Hingga saat ini, Jean masih bertahan di lokasi tersebut menunggu kelanjutan dari pengelola Apartemen Parama. Pemilik hunian menanggung biaya di Hotel itu hingga September 2016.
Jean merupakan penyewa salah satu unit di Parama. Dia menyewa unit milik Hartati Susanto melalui PT Parama Indah Sentosa (PIS) untuk November 2015—November 2017. Dia menyewa tanpa furnitur karena hendak merancang sendiri interior di huniannya.
Jean sudah melunasi sewa setahun dengan biaya Rp180 juta dan ditambah Rp15 juta untuk biaya keamanan. Biaya sewa satu tahun kemudian naik menjadi Rp16 juta per bulan. Awalnya, dia tak melihat persoalan yang berarti sejak dirinya tinggal di sana.
Manajemen Diduga BerbohongPada Januari lalu, Jean melihat ada spanduk pemberitahuan penyegelan terpasang di pintu masuk Apartemen Parama. Di sana juga terpampang surat dari pengelola karena adanya masalah birokrasi—tak dimilikinya Sertifikat Laik Fungsi (SLF)
Menurut Jean, pemberitahuan yang tertulis dalam bahasa Indonesia itu membuat penghuni yang merupakan WNA tak mengetahui maksud pemberitahuan itu. Jean juga menyayangkan tak ada surat edaran berisi penjelasan yang biasanya diberikan kepada setiap unit.
“Saya sangat naif sekali percaya sama mereka waktu itu, seolah adminsitratif saja. Menurut saya, itu adalah suatu kebohongan. Mereka berbohong, mereka lalai,” kata Jean.
 Salah satu unit di Apartemen Parama (Dok. Jean Reksodiputro) |
Jean menilai pemberitahuan soal SLF adalah soal keselamatan hidup orang banyak seharusnya diberitahukan segera. Jika itu diberitahukan, Jean mengatakan akan berpikir ulang untuk tinggal di sana.
Saat ini, Jean tengah berupaya meminta ganti rugi kepada pemilik unit agar dipindahkan ke apartemen yang aman. Tak hanya itu, namun juga seluruh biaya termasuk biaya rumah sakit ditanggung oleh pemilik atau pengelola apartemen. Jean yang sempat tinggal di Amerika Serikat itu, enggan meminta ganti rugi psikis karena menurutnya bakal percuma.
“Kami enggak minta kerugian psikis. Psikis istri saya, susah tidur malam, anak saya sampai bilang ‘
I hate Indonesia, I wanna go to America’. Sekarang ini pilihan kami satu-satunya minta pindah, kami sewa tiga
bedrooms, kami tetap mau dapat segitu,” kata Jean.
Jean menyampaikan permohonannya itu melalui surat elektronik. Dalam balasannya, pemilik menolak mengakui insiden itu karena kelalaian mereka. Mereka juga enggan mengganti rugi sesuai permintaan Jean.

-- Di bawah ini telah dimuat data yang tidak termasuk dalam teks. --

/-- An exception entry keeps it (R396). -/
theorem inv_dispatch {s s0 : State} (h : s.Inv) (h0 : s0.cpsr = s.cpsr ∧ s0.spsr = s.spsr ∧ s0.mem.wf = true ∧ s0.stop = .running) (e : ExcType) (m : Mode) (hm : (descriptor e).mode = some m) (link info) : (dispatch e link info s0).Inv := by
  have hd := dispatch_fields hm link info s0
  generalize dispatch e link info s0 = t at hd
  obtain ⟨b1, b2, b3, b4⟩ := h0
  obtain ⟨d1, d2, d3, d4, d5, d6, d7, d8, d9, d10, d11, d12, d13⟩ := hd
  have hres : ReservedZero (entryPsr (descriptor e) m s0.cpsr) := by
    rw [reserved_iff]; intro i h1 h2
    rw [psrBit_entryPsr _ _ _ _ (by omega), if_neg (by omega), if_neg (by omega), if_neg (by omega), b1]
    exact (reserved_iff _).1 h.cpsrReserved i h1 h2
  have hsp : ∀ m' v, t.getSpsr m' = some v → ReservedZero v := by
    intro m' v hv
    rw [State.getSpsr_eq d4, State.getSpsr_setSpsr, b1] at hv
    split at hv
    · cases hg : s0.getSpsr m' <;> rw [hg] at hv <;> simp at hv
      subst hv; exact h.cpsrReserved
    · rw [State.getSpsr_eq b2] at hv; exact spsr_reserved h m' v hv
  refine ⟨?_, ?_, hsp .fiq _ rfl, hsp .irq _ rfl, hsp .svc _ rfl, hsp .abt _ rfl, hsp .und _ rfl, ?_, ?_, d7, ?_, by simp [d6]⟩
  · unfold State.LegalMode; rw [d3]; simp
  · rw [d3]; exact hres
  · unfold State.AlignedPc; rw [d2]
    have : ∀ e, (descriptor e).vector.toNat % 4 = 0 := by intro e; cases e <;> rfl
    have := this e
    cases t.thumb <;> simp <;> omega
  · rw [d5]; exact b3
  · rw [d8, b4]

/-- A load keeps it. -/
theorem inv_loadRegister {s t : State} (h : s.Inv) (hz : s.hazard = false) (addr sz kind wb rd ext) (he : loadRegister addr sz kind wb rd ext s = .next t) : t.Inv := by
  unfold loadRegister at he
  have hf := memRead_frame addr sz kind false s
  generalize memRead addr sz kind false s = mr at hf he
  obtain ⟨o, s1⟩ := mr
  obtain ⟨f1, f2, f3, f4, f5, f6, f7, f8, f9, f10, f11⟩ := hf
  simp only at f1 f2 f3 f4 f5 f6 f7 f8 he
  have hi : s1.Inv := inv_of h f3 f4 f2 (f5 ▸ h.memory) (f7 ▸ h.idle) (f8 ▸ h.running) (f6 ▸ hz)
  have hw : ∀ rd v, ((s1.writeBack wb).writeReg rd v).Inv := fun rd v => inv_of hi (by simp) (by simp) (by simp) (by simpa using hi.memory) (by simpa using hi.idle) (by simpa using hi.running) (by simp [f6, hz])
  have hw' : ((s1.writeBack wb)).Inv := inv_of hi (by simp) (by simp) (by simp) (by simpa using hi.memory) (by simpa using hi.idle) (by simpa using hi.running) (by simp [f6, hz])
  cases o with
  | none => 
    simp only at he; cases he
    exact inv_dispatch hi ⟨by simp, by simp, by simpa using hi.memory, by simpa using hi.running⟩ .dataAbort .abt rfl _ _
  | some v =>
    simp only at he
    split at he
    · exact inv_branchTo hw' (by simp [f6, hz]) _ he
    · cases he; exact inv_advance (hw _ _) (by simp [f6, hz])

/-- A store keeps it. -/
theorem inv_storeRegister {s t : State} (h : s.Inv) (hz : s.hazard = false) (addr sz kind wb v) (he : storeRegister addr sz kind wb v s = .next t) : t.Inv := by
  unfold storeRegister at he
  split at he
  · cases he
  have hf := memWrite_frame addr sz v kind false s
  generalize memWrite addr sz v kind false s = mr at hf he
  obtain ⟨o, s1⟩ := mr
  obtain ⟨f1, f2, f3, f4, f5, f6, f7, f8, f9, f10, f11⟩ := hf
  simp only at f1 f2 f3 f4 f5 f6 f7 f8 he
  have hi : s1.Inv := inv_of h f3 f4 f2 (f5 ▸ State.wf_memAfterWrite _ _ _ h.memory) (f7 ▸ h.idle) (f8 ▸ h.running) (f6 ▸ hz)
  have hw' : ((s1.writeBack wb)).Inv := inv_of hi (by simp) (by simp) (by simp) (by simpa using hi.memory) (by simpa using hi.idle) (by simpa using hi.running) (by simp [f6, hz])
  cases o with
  | true => 
    simp only at he; cases he
    exact inv_dispatch hi ⟨by simp, by simp, by simpa using hi.memory, by simpa using hi.running⟩ .dataAbort .abt rfl _ _
  | false =>
    simp only at he; cases he; exact inv_advance hw' (by simp [f6, hz])

/-- A load multiple keeps it. -/
theorem inv_loadBlock {s t : State} (h : s.Inv) (hz : s.hazard = false) (rn first regs wb onPc) (hpc : ∀ x (u v : State), u.Inv → u.hazard = false → onPc x u = .next v → v.Inv) (he : loadBlock rn first regs wb onPc s = .next t) : t.Inv := by
  unfold loadBlock at he
  have hf := loadWords_frame first regs s
  generalize (loadWords first regs s).2 = s1 at hf he
  generalize (loadWords first regs s).1 = reads at he
  obtain ⟨f1, f2, f3, f4, f5, f6, f7, f8, f9, f10, f11⟩ := hf
  have hi : s1.Inv := inv_of h f3 f4 f2 (f5 ▸ h.memory) (f7 ▸ h.idle) (f8 ▸ h.running) (f6 ▸ hz)
  have hw : ∀ l, ((s1.writeBack wb).writeRegs l).Inv := fun l => inv_of hi (by simp) (by simp) (by simp) (by simpa using hi.memory) (by simpa using hi.idle) (by simpa using hi.running) (by simp [f6, hz])
  simp only at he
  split at he
  · cases he
    exact inv_dispatch hi ⟨by simp, by simp, by simpa using hi.memory, by simpa using hi.running⟩ .dataAbort .abt rfl _ _
  · split at he
    · exact hpc _ _ _ (hw _) (by simp [f6, hz]) he
    · cases he; exact inv_advance (hw _) (by simp [f6, hz])
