-- ==== Sys2Proof/Tests/Slice0.lean ====
section
/-! SUPPORT. Tests: ill-formed terms the check refuses, words written out from the spec's field tables and what they
decode to, one step of each instruction, and for each statement that has hypotheses a state and operands that meet
them. Expected values come from spec/95_test_vectors.md where a test names a vector, and from the cited rule, by hand,
elsewhere. -/

namespace Sys2Proof.Tests

open Sys2Proof.Machine

/-! ## Well-formedness -/

/-- 0x00000090 is MUL, line 1, so it is no Undefined word of line 4. -/
theorem test_wellFormed_mulSwapSpace : wellFormed (.undMulSwap .eq 0 0 0) = false := by decide

/-- 0xE1000090 is SWP, line 3. -/
theorem test_wellFormed_mulSwapSpace_swp : wellFormed (.undMulSwap .al 0b10000 0 0) = false := by decide

/-- With bits 7 and 4 both clear the word is MRS, line 8. -/
theorem test_wellFormed_psrSpace : wellFormed (.undPsr .al false 0 0) = false := by decide

/-- 0xE3200000 is MSR immediate, line 10. -/
theorem test_wellFormed_psrSpace_immediate : wellFormed (.undPsr .al true 1 0) = false := by decide

/-- 0xB000 is ADD sp, line 13. -/
theorem test_wellFormed_1011Space : wellFormed (.tUnd1011 0) = false := by decide

/-- 0xB400 is PUSH, line 14. -/
theorem test_wellFormed_1011Space_push : wellFormed (.tUnd1011 0x400) = false := by decide

/-- The condition 1110 is the Undefined line 18, 1111 the SWI line 17. -/
theorem test_wellFormed_thumbCond :
    wellFormed (.tBCond .al 0) = false ∧ wellFormed (.tBCond .nv 0) = false := by decide

/-- What stands in the same spaces and is an instruction passes. -/
theorem test_wellFormed_accepts : wellFormed (.undMulSwap .al 4 0 0) = true ∧ wellFormed (.undPsr .al true 0 0) = true ∧
    wellFormed (.tUnd1011 0x100) = true ∧ wellFormed (.tBCond .eq 0) = true := by decide

/-- Bytes that end inside an instruction are rejected by name. -/
theorem test_decode_truncated : decodeBytes false [0, 0, 0] = .error .truncated ∧
    decodeBytes true [0] = .error .truncated := by decide

/-! ## Decoding -/

/-- Words written out field by field from spec/30_encoding.md R107. -/
theorem test_decode_multiply :
    decode (.arm 0b1110_000000_0_0_0000_0000_0010_1001_0001) = .mul .al false 0 0 2 1 ∧
    decode (.arm 0b1110_000000_1_1_0000_0011_0010_1001_0001) = .mla .al true 0 3 2 1 ∧
    decode (.arm 0b1110_00001_0_0_0_0001_0000_0011_1001_0010) = .umull .al false 1 0 3 2 ∧
    decode (.arm 0b1110_00001_0_1_0_0001_0000_0011_1001_0010) = .umlal .al false 1 0 3 2 ∧
    decode (.arm 0b1110_00001_1_0_0_0001_0000_0011_1001_0010) = .smull .al false 1 0 3 2 ∧
    decode (.arm 0b1110_00001_1_1_1_0001_0000_0011_1001_0010) = .smlal .al true 1 0 3 2 := by decide

/-- Words written out field by field from spec/30_encoding.md R108, R102 lines 3 to 5, 11, 13. -/
theorem test_decode_swap_and_undefined :
    decode (.arm 0b1110_00010_0_00_0010_0000_0000_1001_0001) = .swp .al 2 0 1 ∧
    decode (.arm 0b1110_00010_1_00_0010_0000_0000_1001_0001) = .swpb .al 2 0 1 ∧
    decode (.arm 0b1110_000_00100_000000000000_1001_0000) = .undMulSwap .al 4 0 0 ∧
    decode (.arm 0b1110_000_10000_000000000001_1001_0001) = .undMulSwap .al 16 1 1 ∧
    decode (.arm 0b1110_000_1000_0_000000000000_1_1_0_1_0000) = .undSignedStore .al 8 0 false 0 ∧
    decode (.arm 0b1110_000_1000_0_000000000000_1_1_1_1_0000) = .undSignedStore .al 8 0 true 0 ∧
    decode (.arm 0b1110_00_1_10_00_0_00000000000000000000) = .undPsr .al true 0 0 ∧
    decode (.arm 0b1110_00_0_10_01_0_00000000000001110000) = .undPsr .al false 1 0x70 ∧
    decode (.arm 0b1110_011_11111000000000000111_1_0000) = .undMedia .al 0xF8007 0 := by decide

/-- Words written out field by field from spec/30_encoding.md R109, R119. -/
theorem test_decode_halfword :
    decode (.arm 0b1110_000_1_0_1_1_0_0001_0000_0000_1_01_1_0010) = .strh .al true false true 1 0 (.imm 2) ∧
    decode (.arm 0b1110_000_0_1_1_0_1_0001_0000_0011_1_01_1_0010) = .ldrh .al false true false 1 0 (.imm 0x32) ∧
    decode (.arm 0b1110_000_1_1_1_0_1_0001_0000_0000_1_10_1_0001) = .ldrsb .al true true false 1 0 (.imm 1) ∧
    decode (.arm 0b1110_000_1_1_0_0_1_0001_0000_0000_1_11_1_0010) = .ldrsh .al true true false 1 0 (.reg 0 2) := by decide

/-- Words written out field by field from spec/30_encoding.md R106, R110. -/
theorem test_decode_psr_and_bx :
    decode (.arm 0b1110_00010_0_00_1111_0011_0000_0_00_0_0000) = .mrs .al false 15 3 0 0 0 ∧
    decode (.arm 0b1110_00010_1_00_1111_0000_0000_0_00_0_0000) = .mrs .al true 15 0 0 0 0 ∧
    decode (.arm 0b1110_00010_0_10_1001_1111_0000_0_00_0_0101) = .msrReg .al false 9 15 0 0 5 ∧
    decode (.arm 0b1110_00110_0_10_1000_1111_0010_00001111) = .msrImm .al false 8 15 2 15 ∧
    decode (.arm 0b0001_000100101111111111110001_1110) = .bx .ne 14 := by decide

/-- Words written out field by field from spec/30_encoding.md R105. -/
theorem test_decode_data_processing :
    decode (.arm 0b1110_00_0_0000_1_0001_0000_00011_01_0_0010) = .and .al true 1 0 (.shiftImm 3 .lsr 2) ∧
    decode (.arm 0b1110_00_0_0001_1_0001_0000_00000_00_0_0001) = .eor .al true 1 0 (.shiftImm 0 .lsl 1) ∧
    decode (.arm 0b1110_00_1_0010_1_1110_1111_0000_00000100) = .sub .al true 14 15 (.imm 0 4) ∧
    decode (.arm 0b1110_00_1_0011_1_0001_0000_0000_00000000) = .rsb .al true 1 0 (.imm 0 0) ∧
    decode (.arm 0b1110_00_0_0100_0_0001_0000_00010_00_0_0010) = .add .al false 1 0 (.shiftImm 2 .lsl 2) ∧
    decode (.arm 0b1110_00_0_0101_1_0001_0000_00000_11_0_0010) = .adc .al true 1 0 (.shiftImm 0 .ror 2) ∧
    decode (.arm 0b1110_00_0_0110_1_0001_0000_0011_0_10_1_0010) = .sbc .al true 1 0 (.shiftReg 3 .asr 2) ∧
    decode (.arm 0b1110_00_0_0111_1_0001_0000_00000_00_0_0010) = .rsc .al true 1 0 (.shiftImm 0 .lsl 2) := by decide

/-- Words written out field by field from spec/30_encoding.md R105. -/
theorem test_decode_data_processing_rest :
    decode (.arm 0b1110_00_1_1000_1_0001_0000_0001_00000010) = .tst .al 1 0 (.imm 1 2) ∧
    decode (.arm 0b1110_00_0_1001_1_0001_0000_00000_00_0_0010) = .teq .al 1 0 (.shiftImm 0 .lsl 2) ∧
    decode (.arm 0b1110_00_0_1010_1_0001_0000_00000_00_0_0010) = .cmp .al 1 0 (.shiftImm 0 .lsl 2) ∧
    decode (.arm 0b1110_00_0_1011_1_0001_0000_00000_00_0_0010) = .cmn .al 1 0 (.shiftImm 0 .lsl 2) ∧
    decode (.arm 0b1110_00_0_1100_1_0001_0000_00000_00_0_0010) = .orr .al true 1 0 (.shiftImm 0 .lsl 2) ∧
    decode (.arm 0b1110_00_0_1101_0_0000_0000_0001_0_00_1_1111) = .mov .al false 0 0 (.shiftReg 1 .lsl 15) ∧
    decode (.arm 0b1110_00_1_1110_1_0001_0000_0000_11111111) = .bic .al true 1 0 (.imm 0 0xFF) ∧
    decode (.arm 0b0000_00_1_1111_1_0000_0000_0000_00000000) = .mvn .eq true 0 0 (.imm 0 0) := by decide

/-- Words written out field by field from spec/30_encoding.md R111, R118. -/
theorem test_decode_single_transfer :
    decode (.arm 0b1110_01_0_1_1_0_0_0_0001_0000_000000000100) = .strPre .al true false 1 0 (.imm 4) ∧
    decode (.arm 0b1110_01_0_0_0_0_0_0_0001_0000_000000000100) = .strPost .al false 1 0 (.imm 4) ∧
    decode (.arm 0b1110_01_1_1_1_0_1_1_0001_0000_00010_00_0_0010) = .ldrPre .al true true 1 0 (.reg 2 .lsl 2) ∧
    decode (.arm 0b1110_01_0_0_1_0_0_1_0001_0000_000000000100) = .ldrPost .al true 1 0 (.imm 4) ∧
    decode (.arm 0b1110_01_0_1_0_1_0_0_0001_0000_000000000001) = .strbPre .al false false 1 0 (.imm 1) ∧
    decode (.arm 0b1110_01_0_0_1_1_0_0_0001_0000_000000000001) = .strbPost .al true 1 0 (.imm 1) ∧
    decode (.arm 0b1110_01_0_1_1_1_0_1_0001_0000_111111111111) = .ldrbPre .al true false 1 0 (.imm 0xFFF) ∧
    decode (.arm 0b1110_01_0_0_1_1_0_1_0001_0000_000000000001) = .ldrbPost .al true 1 0 (.imm 1) ∧
    decode (.arm 0b1110_01_0_0_1_0_1_0_0001_0000_000000000100) = .strt .al true 1 0 (.imm 4) ∧
    decode (.arm 0b1110_01_0_0_1_0_1_1_0001_0000_000000000100) = .ldrt .al true 1 0 (.imm 4) ∧
    decode (.arm 0b1110_01_0_0_1_1_1_0_0001_0000_000000000100) = .strbt .al true 1 0 (.imm 4) ∧
    decode (.arm 0b1110_01_0_0_1_1_1_1_0001_0000_000000000100) = .ldrbt .al true 1 0 (.imm 4) := by decide

/-- Words written out field by field from spec/30_encoding.md R112, R113. -/
theorem test_decode_block_and_branch :
    decode (.arm 0b1110_100_1_0_0_1_0_1101_0100000000000111) = .stm .al true false true 13 0x4007 ∧
    decode (.arm 0b1110_100_0_1_0_0_1_0100_0000000000000111) = .ldm .al false true false 4 7 ∧
    decode (.arm 0b1110_100_0_1_1_0_0_0000_0110000000000000) = .stmUser .al false true false 0 0x6000 ∧
    decode (.arm 0b1110_100_0_1_1_0_1_0000_0110000000000000) = .ldmUser .al false true false 0 0x6000 ∧
    decode (.arm 0b1110_100_0_1_1_1_1_1101_1000000000000001) = .ldmReturn .al false true true 13 1 ∧
    decode (.arm 0b1110_101_0_000000000000000000111110) = .b .al 0x3E ∧
    decode (.arm 0b1110_101_1_000000000000001111111110) = .bl .al 0x3FE := by decide

/-- Words written out field by field from spec/30_encoding.md R114, R115. -/
theorem test_decode_coprocessor_and_swi :
    decode (.arm 0b1110_110_1_1_0_0_0_0001_0011_0010_00000101) = .stc .al true true false false 1 3 2 5 ∧
    decode (.arm 0b1110_110_1_1_0_0_1_0000_0000_0010_00000000) = .ldc .al true true false false 0 0 2 0 ∧
    decode (.arm 0b1110_1110_0101_0100_0011_0001_010_0_0110) = .cdp .al 5 4 3 1 2 6 ∧
    decode (.arm 0b1110_1110_101_0_0100_0011_0001_010_1_0110) = .mcr .al 5 4 3 1 2 6 ∧
    decode (.arm 0b1110_1110_000_1_0000_0000_1111_000_1_0000) = .mrc .al 0 0 0 15 0 0 ∧
    decode (.arm 0b1110_1111_000100100011010001010110) = .swi .al 0x123456 := by decide

/-- Words written out field by field from spec/30_encoding.md R122. -/
theorem test_decode_thumb_formats_1_to_3 :
    decode (.thumb 0b000_11_0_0_010_001_000) = .tAddReg 2 1 0 ∧
    decode (.thumb 0b000_11_0_1_010_001_000) = .tSubReg 2 1 0 ∧
    decode (.thumb 0b000_11_1_0_111_001_000) = .tAddImm3 7 1 0 ∧
    decode (.thumb 0b000_11_1_1_001_001_000) = .tSubImm3 1 1 0 ∧
    decode (.thumb 0b000_00_00100_001_000) = .tLslImm 4 1 0 ∧
    decode (.thumb 0b000_01_00000_001_000) = .tLsrImm 0 1 0 ∧
    decode (.thumb 0b000_10_11111_001_000) = .tAsrImm 31 1 0 ∧
    decode (.thumb 0b001_00_011_00000000) = .tMovImm 3 0 ∧
    decode (.thumb 0b001_01_011_00000101) = .tCmpImm 3 5 ∧
    decode (.thumb 0b001_10_011_11111111) = .tAddImm8 3 0xFF ∧
    decode (.thumb 0b001_11_011_00000001) = .tSubImm8 3 1 := by decide

/-- Words written out field by field from spec/30_encoding.md R123. -/
theorem test_decode_thumb_format_4 :
    decode (.thumb 0b010000_0000_001_000) = .tAnd 1 0 ∧
    decode (.thumb 0b010000_0001_001_000) = .tEor 1 0 ∧
    decode (.thumb 0b010000_0010_001_000) = .tLslReg 1 0 ∧
    decode (.thumb 0b010000_0011_001_000) = .tLsrReg 1 0 ∧
    decode (.thumb 0b010000_0100_001_000) = .tAsrReg 1 0 ∧
    decode (.thumb 0b010000_0101_001_000) = .tAdc 1 0 ∧
    decode (.thumb 0b010000_0110_001_000) = .tSbc 1 0 ∧
    decode (.thumb 0b010000_0111_001_000) = .tRorReg 1 0 ∧
    decode (.thumb 0b010000_1000_001_000) = .tTst 1 0 ∧
    decode (.thumb 0b010000_1001_001_000) = .tNeg 1 0 ∧
    decode (.thumb 0b010000_1010_001_000) = .tCmpReg 1 0 ∧
    decode (.thumb 0b010000_1011_001_000) = .tCmn 1 0 ∧
    decode (.thumb 0b010000_1100_001_000) = .tOrr 1 0 ∧
    decode (.thumb 0b010000_1101_001_000) = .tMul 1 0 ∧
    decode (.thumb 0b010000_1110_001_000) = .tBic 1 0 ∧
    decode (.thumb 0b010000_1111_001_000) = .tMvn 1 0 := by decide

/-- Words written out field by field from spec/30_encoding.md R122. -/
theorem test_decode_thumb_formats_5_to_8 :
    decode (.thumb 0b010001_00_0_1_111_000) = .tAddHi 15 0 ∧
    decode (.thumb 0b010001_01_0_1_000_000) = .tCmpHi 8 0 ∧
    decode (.thumb 0b010001_10_1_0_001_111) = .tMovHi 1 15 ∧
    decode (.thumb 0b010001_11_0_1_111_000) = .tBx false 15 0 ∧
    decode (.thumb 0b01001_000_00000001) = .tLdrPc 0 1 ∧
    decode (.thumb 0b0101_00_0_010_001_000) = .tStrReg 2 1 0 ∧
    decode (.thumb 0b0101_01_0_010_001_000) = .tStrbReg 2 1 0 ∧
    decode (.thumb 0b0101_10_0_010_001_000) = .tLdrReg 2 1 0 ∧
    decode (.thumb 0b0101_11_0_010_001_000) = .tLdrbReg 2 1 0 ∧
    decode (.thumb 0b0101_00_1_010_001_000) = .tStrhReg 2 1 0 ∧
    decode (.thumb 0b0101_01_1_010_001_000) = .tLdrsbReg 2 1 0 ∧
    decode (.thumb 0b0101_10_1_010_001_000) = .tLdrhReg 2 1 0 ∧
    decode (.thumb 0b0101_11_1_010_001_000) = .tLdrshReg 2 1 0 := by decide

CNNIndonesia.com sudah melakukan upaya konfirmasi kepada pihak manajemen namun tak dipenuhi permintaannya. Di sisi lain, Asosiasi Perhimpunan Penghuni Rumah Susun (Appersi) menyatakan Apartemen Parama bukanlah hunian satu-satunya yang memiliki persoalan tersebut. Appersi meminta pemerintah segera melakukan tindakan tegas terhadap pengelola gedung bermasalah, yang tak memiliki kewajiban yang harus dipenuhinya.